The parables of "Peanuts" are small tales that tell in a thousand different ways what life is like. But there is one message that ties the many truths together. The final great truth of "Peanuts" is laughter, and what is even better than laughter, joy. Another of his last cartoons shows Snoopy sitting in the rain, fantasizing, "Sometimes if you sit in the rain, a rich lady will come by in a limousine and take you home." Charlie Brown, the literalist, walks by and says, "Rich ladies in limousines don't drive through our back yard." Snoopy continues to sit there in the rain. He thinks, "If you sit out front by the curb, they splash water all over you." This when water is already running all over him.

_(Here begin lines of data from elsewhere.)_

-- ==== Sys2Proof/Certificates/Slice0/Obligations.lean ====
section
/-! DEFINITION. The statements about the QS-8 that are to be proved. Each is a closed proposition over the model; the rule of
spec/ that it comes from stands in its docstring. A clause `t = { s with f := t.f, … }` says that every field not named
in it is as it was before. -/

open Sys2Proof Sys2Proof.Machine

/-! ### The machine as a whole -/

/-- A step takes the command at the front of the queue and runs it on the state with the queue's rest. -/
def Obligations.StepRunsFrontCommand : Prop :=
  ∀ (c : Instr) (rest : List Instr) (s : State),
    step { s with pending := c :: rest } = exec c { s with pending := rest }

/-- The model's choice (log entries 1 and 4): on an empty queue a step raises an event that has fallen due, or, where there is
none, lets one reference cycle pass, in which the motion clock counts (R157; its first microsecond, log entry 21) and every
input is sampled: an unconnected pin reads its resistor's level (R175), a qualifier counts from the sample at which its pin
changed, XSYNC's run of high readings goes on or ends (R89, R177), and no qualified state changes. A qualifier completes a
change once the pin has shown the level for the filter time (R66, R108, R163, R172). That it completes also where the pin turns
back at that very instant, and that XSYNC's run is kept as it reaches 1 µs, is the model's choice (log entry 6).
EventsFallDue says which events have fallen due. -/
def Obligations.EmptyQueueRunsTheClock : Prop :=
  (∀ s : State, s.pending = [] →
     (dueEvents s = [] → step s = .next (tickWith (Config.inputs s.now) s))
     ∧ (∀ e, dueEvents s = [e] → step s = .next { s with pending := [e] })
     ∧ (2 ≤ (dueEvents s).length →
         ∃ e ∈ dueEvents s, step s = .next { s with pending := [e], choices := s.choices + 1 }))
  ∧ (∀ (p : Inputs) (s : State), s.clockPart < Config.cyclesPerUs →
    let t := tickWith p s
    let now := s.now + 1
    let samples (q r : Qual) (target level : Bool) :=
      r.level = level ∧ r.qualified = q.qualified ∧ (q.level = level → r = q)
      ∧ (q.level ≠ level → r.since = now ∧ r.before = if q.qualified = target then none else some q.since)
    let syncing := (syncingSlot? s).isSome = true
    let high := p.xsyncOthers = true ∧ s.xsyncLow = false
    t.now = now
    ∧ (∀ c : Chan,
        let pol := (s.chan c).cfg.limitPolarity
        samples (s.chan c).limp (t.chan c).limp (limitActive pol (s.chan c).limp.level) ((p.limp[c]).getD true)
        ∧ samples (s.chan c).limn (t.chan c).limn (limitActive pol (s.chan c).limn.level) ((p.limn[c]).getD true)
        ∧ t.chan c = { s.chan c with limp := (t.chan c).limp, limn := (t.chan c).limn })
    ∧ (∀ i : CapIx, samples s.caps[i] t.caps[i] s.caps[i].level ((p.cap[i]).getD true))
    ∧ samples s.estop t.estop (!s.estop.level) (p.estopN.getD false)
    ∧ samples s.rst t.rst (!s.rst.level) (p.rstN.getD true)
    ∧ t.xsync = p.xsyncOthers ∧ t.msiEnabled = p.msiEnabled
    ∧ (¬syncing → t.xsyncRun = none) ∧ (syncing → high → t.xsyncRun = some (s.xsyncRun.getD now))
    ∧ (syncing → ¬high → (∀ start, s.xsyncRun = some start → start + 40 ≤ now → t.xsyncRun = some start)
        ∧ ((∀ start, s.xsyncRun = some start → now < start + 40) → t.xsyncRun = none))
    ∧ (s.part.counting = true → s.clockPart = 39 → t.clock = s.clock + 1 ∧ t.clockPart = 0)
    ∧ (s.part.counting = true → s.clockPart ≠ 39 → t.clock = s.clock ∧ t.clockPart = s.clockPart + 1)
    ∧ (s.part.counting = false → t.clock = s.clock ∧ t.clockPart = s.clockPart)
    ∧ t = { s with
        now := t.now, clock := t.clock, clockPart := t.clockPart, chans := t.chans, caps := t.caps, estop := t.estop,
        rst := t.rst, xsync := t.xsync, xsyncRun := t.xsyncRun, msiEnabled := t.msiEnabled })
  ∧ ∀ (q : Qual) (target : Bool) (filterUs now : Nat),
    q.completes target filterUs now = true ↔
      (q.qualified ≠ target ∧ q.since + 40 * filterUs ≤ now)
      ∨ (q.since = now ∧ ∃ first, q.before = some first ∧ first + 40 * filterUs ≤ now)

/-- The events that have fallen due, each at its own condition, and no other command: while the pin holds the part in reset
only the end of that reset (R172), else the events of a channel's timing (R15, R16, R31, R32, R34, R44), the changes that the
qualifiers complete (R66, R89, R108, R163, R172), the expiries (R83, R145), and what the part begins by itself: takes, fetches,
completion writes and the end of a drain (R117, R123, R136, R159). The model's choice: log entries 1, 2, 4
and 6, and log entry 14 for the length of a timer. -/
def Obligations.EventsFallDue : Prop :=
  ∀ s : State,
    let due (e : Instr) := e ∈ dueEvents s
    let come (at? : Option Nat) := ∃ instant, at? = some instant ∧ instant ≤ s.now
    let pinDone := s.rst.completes (!s.rst.level) 1 s.now = true
    let estopDone := s.estop.completes (!s.estop.level) 4 s.now = true
    (s.inReset = true → ∀ e, due e ↔ e = .pinResetRelease ∧ pinDone)
    ∧ (s.inReset = false →
      (∀ c : Chan,
        let ch := s.chan c
        let moving := ch.state = .running ∨ ch.state = .stopping
        (due (.stepEmission c) ↔ moving ∧ ∃ x, ch.pgn.schedule = some x ∧ x.due ≤ s.now)
        ∧ (due (.settleEnd c) ↔ ch.state = .running ∧ ch.pgn.phase = .settle ∧ come ch.pgn.settleEnd)
        ∧ (due (.pulseEnd c) ↔ come ch.pgn.pulseEnd)
        ∧ (due (.segmentEnd c) ↔ moving ∧ ch.pgn.remaining = 0 ∧ come ch.pgn.lastEnd)
        ∧ (due (.stopRest c) ↔ ch.state = .stopping ∧ ch.pgn.remaining ≠ 0 ∧ come ch.pgn.lastEnd)
        ∧ (due (.dwellExpiry c) ↔ ch.state = .dwelling ∧ ∃ tag duration rest start,
            ch.queue = .dwell tag duration :: rest ∧ ch.dwellStart = some start ∧ start + 40 * duration ≤ s.now)
        ∧ ∀ (input : LimitInput) (active : Bool),
          let q := ch.limit input
          let level := if ch.cfg.limitPolarity = .activeHigh then q.level else !q.level
          due (.limitQualifiedChange c input active) ↔
            q.completes level ch.cfg.limitFilter s.now = true ∧ q.qualified ≠ active)
      ∧ (∀ (i : CapIx) (rise : Bool), due (.qualifiedEdge i rise) ↔
          s.caps[i].completes s.caps[i].level s.capFilter[i] s.now = true ∧ s.caps[i].qualified ≠ rise)
      ∧ (due .estopAssertion ↔ estopDone ∧ s.estop.qualified = false)
      ∧ (due .estopNegation ↔ estopDone ∧ s.estop.qualified = true)
      ∧ (due .pinResetAssert ↔ pinDone) ∧ ¬due .pinResetRelease
      ∧ (due .xsyncQualified ↔ (∃ i ∈ s.openList, ∃ sl, s.slots[i] = some sl ∧ sl.state = .syncing)
          ∧ ∃ start, s.xsyncRun = some start ∧ start + 40 ≤ s.now)
      ∧ (∀ i : SlotIx, due (.rendezvousExpiry i) ↔
          ∃ sl, s.slots[i] = some sl ∧ sl.state ≠ .opened ∧ come sl.expiry)
      ∧ (due .coalescingDelayExpiry ↔ (s.part = .running ∨ s.part = .draining ∨ s.part = .failed) ∧ s.unannounced ≠ 0
          ∧ ∃ first count delay, s.oldest = some first ∧ s.coalescing = some (count, delay)
            ∧ first + 40 * delay ≤ s.now)
      ∧ (∀ ring, due (.fetchBegin ring) ↔ s.part = .running ∧ (s.ring ring).buffer = .empty
          ∧ (s.ring ring).suspended = false ∧ 1 ≤ (s.ring ring).posted)
      ∧ (∀ ring kind, due (takeCommand ring kind) ↔ ∃ r, takeable s ring = some r ∧ recReq? r = kind)
      ∧ (due .completionWriteBegin ↔ (s.part = .running ∨ s.part = .draining) ∧ s.writing = none ∧ s.posting ≠ []
          ∧ ∃ place, s.cplPlace = some place
            ∧ (s.cplWrite + 2 ^ place.log2 - s.cplRetire) % 2 ^ place.log2 < 2 ^ place.log2 - 1)
      ∧ (due .drainComplete ↔ s.part = .draining
          ∧ (∀ c, (s.chan c).atRest = true ∧ (s.chan c).pgn.pulseEnd = none)
          ∧ s.mainRing.credits = 0 ∧ s.ctrlRing.credits = 0 ∧ s.posting = [] ∧ s.writing = none)
      ∧ (∀ e, e.windowWrite ≠ none → ¬due e) ∧ ¬due .conventionalReset ∧ ¬due .functionLevelReset
      ∧ (∀ ring read data, ¬due (.fetchDone ring read data) ∧ ¬due (.fetchFault ring read))
      ∧ (∀ write, ¬due (.completionWriteDone write) ∧ ¬due (.completionWriteFault write))
      ∧ ∀ read block, ¬due (.setupReadDone read block) ∧ ¬due (.setupReadFail read))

After all the hurts and pain, after the endless ways in which we take ourselves too seriously, after the loneliness and longing and all the rest, joy remains, and love endures, and the dance of life itself goes on. "Dance, then, wherever you may be!" I leave you with a quintessential Charles Schulz image:

Snoopy bouncing wildly while he dreams, "To dance is to live." Now he dances with Lucy herself, first in circles, then beside her, and she dances, too. In the final, ecstatic panel, his nose pointed in the air while his back feet wildly thump the floor, he dreams on: "To live is to dance."


The sermon in a Unitarian Universalist setting is never the last word on any subject, but rather an invitation to further dialog.